This was a nice book to listen to as I basically baked 1,000 cookies for a cookie exchange.
The narrator Mary Jane Wells -- man I love her voice.
The story it is a time travel where the heroine, Isabella, is a modern day lady who is at an 1800s re-enactment ball at an historic home courtesy of the museum where she works. During her present day ball she is mysteriously transported back to the same house during a ball in the 1800s.
I liked how this played out. Because everyone was in period dress during the present day ball and she only has a bit of wooziness during transport (which she chalks up to alcohol) Isabelle doesn't at first realize she's in a different time. She just believes the hard-core re-enactors have finally arrived. But her reactions where she starts to realize what happened, I thought were well done and ring true -- well as true as you could assume someone would act in the same situation.
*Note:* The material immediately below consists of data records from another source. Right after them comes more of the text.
/-- SES_GO. -/
def execSesGo (s : State) : Host.Outcome State Fault Refusal := .next (opSesGo s)
/-- OPEN. -/
def execSesOpen (tr : Transport) (level : Byte) (nh : BitVec 128) (s : State) : Host.Outcome State Fault Refusal :=
  .next (opSesOpen tr level nh s)
/-- AUTH. -/
def execSesAuth (tr : Transport) (mac : BitVec 256) (s : State) : Host.Outcome State Fault Refusal := .next (opSesAuth tr mac s)
/-- CLOSE. -/
def execSesClose (f : Frame) (s : State) : Host.Outcome State Fault Refusal := .next (opSesClose f s)
/-- CSR_RD. -/
def execCsrRd (f : Frame) (offset : Word) (count : Byte) (s : State) : Host.Outcome State Fault Refusal :=
  .next (opCsrRd f offset count s)
/-- CSR_WR. -/
def execCsrWr (f : Frame) (offset value : Word) (s : State) : Host.Outcome State Fault Refusal := .next (opCsrWr f offset value s)
/-- MBX. -/
def execMbx (f : Frame) (sel : Word) (op : Byte) (data0 data1 : Word) (s : State) : Host.Outcome State Fault Refusal :=
  .next (opMbx f sel op data0 data1 s)
/-- LOG_RD. -/
def execLogRd (f : Frame) (count : Byte) (s : State) : Host.Outcome State Fault Refusal := .next (opLogRd f count s)
/-- CAL_GET. -/
def execCalGet (f : Frame) (s : State) : Host.Outcome State Fault Refusal := .next (opCalGet f s)
/-- CAL_SET. -/
def execCalSet (f : Frame) (time : BitVec 64) (s : State) : Host.Outcome State Fault Refusal := .next (opCalSet f time s)
/-- MODE. -/
def execMode (f : Frame) (req : Byte) (s : State) : Host.Outcome State Fault Refusal := .next (opMode f req s)
/-- PPR. -/
def execPpr (f : Frame) (port : Byte) (lineIdx : Word) (s : State) : Host.Outcome State Fault Refusal := .next (opPpr f port lineIdx s)
/-- IMG_ERASE. -/
def execImgErase (f : Frame) (slot : Byte) (s : State) : Host.Outcome State Fault Refusal := .next (opImgErase f slot s)
/-- IMG_WRITE. -/
def execImgWrite (f : Frame) (slot : Byte) (offset : Word) (bytes : List Byte) (s : State) : Host.Outcome State Fault Refusal :=
  .next (opImgWrite f slot offset bytes s)
/-- IMG_READ. -/
def execImgRead (f : Frame) (slot : Byte) (offset : Word) (len : Byte) (s : State) : Host.Outcome State Fault Refusal :=
  .next (opImgRead f slot offset len s)
/-- IMG_CHECK. -/
def execImgCheck (f : Frame) (slot : Byte) (s : State) : Host.Outcome State Fault Refusal := .next (opImgCheck f slot s)
/-- RESET. -/
def execResetCmd (f : Frame) (s : State) : Host.Outcome State Fault Refusal := .next (opReset f s)
/-- FUSE. -/
def execFuse (f : Frame) (sel : Byte) (value : BitVec 256) (s : State) : Host.Outcome State Fault Refusal := .next (opFuse f sel value s)

/-! ### Operations that end later -/

/-- A byte is programmed or erased. -/
def Flash.put (f : Flash) (a : Nat) (b : Byte) : Flash := { f with bytes := Sparse.set (fun _ => 0xFF#8) f.bytes a b }

/-- Erases a slot. -/
def Flash.eraseSlot (f : Flash) (x : Slot) : Flash :=
  { f with bytes := f.bytes.filter (fun e => e.1 < slotBase x || slotBase x + slotSize ≤ e.1) }

/-- Programs bytes: the AND of old and new (R422). -/
def Flash.program (f : Flash) (a : Nat) : List Byte → Flash
  | [] => f
  | b :: t => Flash.program (f.put a (f.byte a &&& b)) (a + 1) t

/-- A session command has changed a slot (R413). -/
def State.reprov (s : State) (old : Flash) : State :=
  if s.flash.bytes = old.bytes then s else (s.wb F.IMG_STAT.REPROV true).raiseBare 232 unitBoot

/-- The flash operation under way ends, and its reply is sent. No image record gives the port kinds: a check judges a slot with the kinds
in force (DESIGN CHOICE, log entry 32). -/
def opFlashDone (s : State) : State :=
  match s.flash.op with
  | none => s
  | some op =>
    let s1 : State := { s with flash := { s.flash with op := none } }
    let s2 := match op with
      | .erase tr seq x => (({ s1 with flash := s1.flash.eraseSlot x } : State).reprov s.flash).performed tr 0x30 seq 0 []
      | .write tr seq x off l =>
        ((({ s1 with flash := s1.flash.program (slotBase x + off) l } : State).count (startCtr 7) l.length).reprov s.flash).performed
          tr 0x31 seq 0 []
      | .check tr seq x => s1.performed tr 0x33 seq 0 [BitVec.ofNat 8 (s1.validate x s1.img.kinds).1]
    s2.runSes
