-- ==== Sys2Proof/Machine/Tick.lean ====
section
/-! DEFINITION. What one ns of fine time does when no command waits. -/

namespace Sys2Proof.Machine
open Sys2Proof

/-- The empty queue's step: one ns passes, and requests at the front ends of the ports go on where nothing holds them any
more. -/
def State.tick (s : State) : State := s.tickTime.frontAll

end Sys2Proof.Machine
end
Since this is a novel the worst that could happen to her, alone and bereft in a very strange place with no money and no one she knows, doesn't happen. She doesn't quite have the Clair Frasier experience. She happens to be the recipient of the kindness of strangers so she can get her bearings.
I did like how she outright convinced Ada, the young lady who comes to her rescue that she is from the future, courtesy of her cell phone that she still had handily on her person. So she is able to enlist Ada to her cause who also gives her a cover story, a place to stay and clothes. There is a bit of way too much convenience there, but I could hand-wave that for the sake of the story.
The rest of the story is Isabella trying to figure out a way to get back home while also falling in love with the hero, Phineas. And that morphs into the dilemma of how to reconcile the plot of who stays when?
There are some other subplots, mainly the hero is in his own revenge subplot that marginally dovetails with the time travel plot. For me the hero's plot was the weakest.
There are also imo, some rather contrived elements I felt that was piled on top to add obstacles to her getting back which I felt were unnecessary and just added extra ...stuff... to the plot.
But at the core this was a fun book with lots of humor. I did like Isabella's inner voice and her slips into modern colloquialisms and people's reactions to her speech patterns sometimes.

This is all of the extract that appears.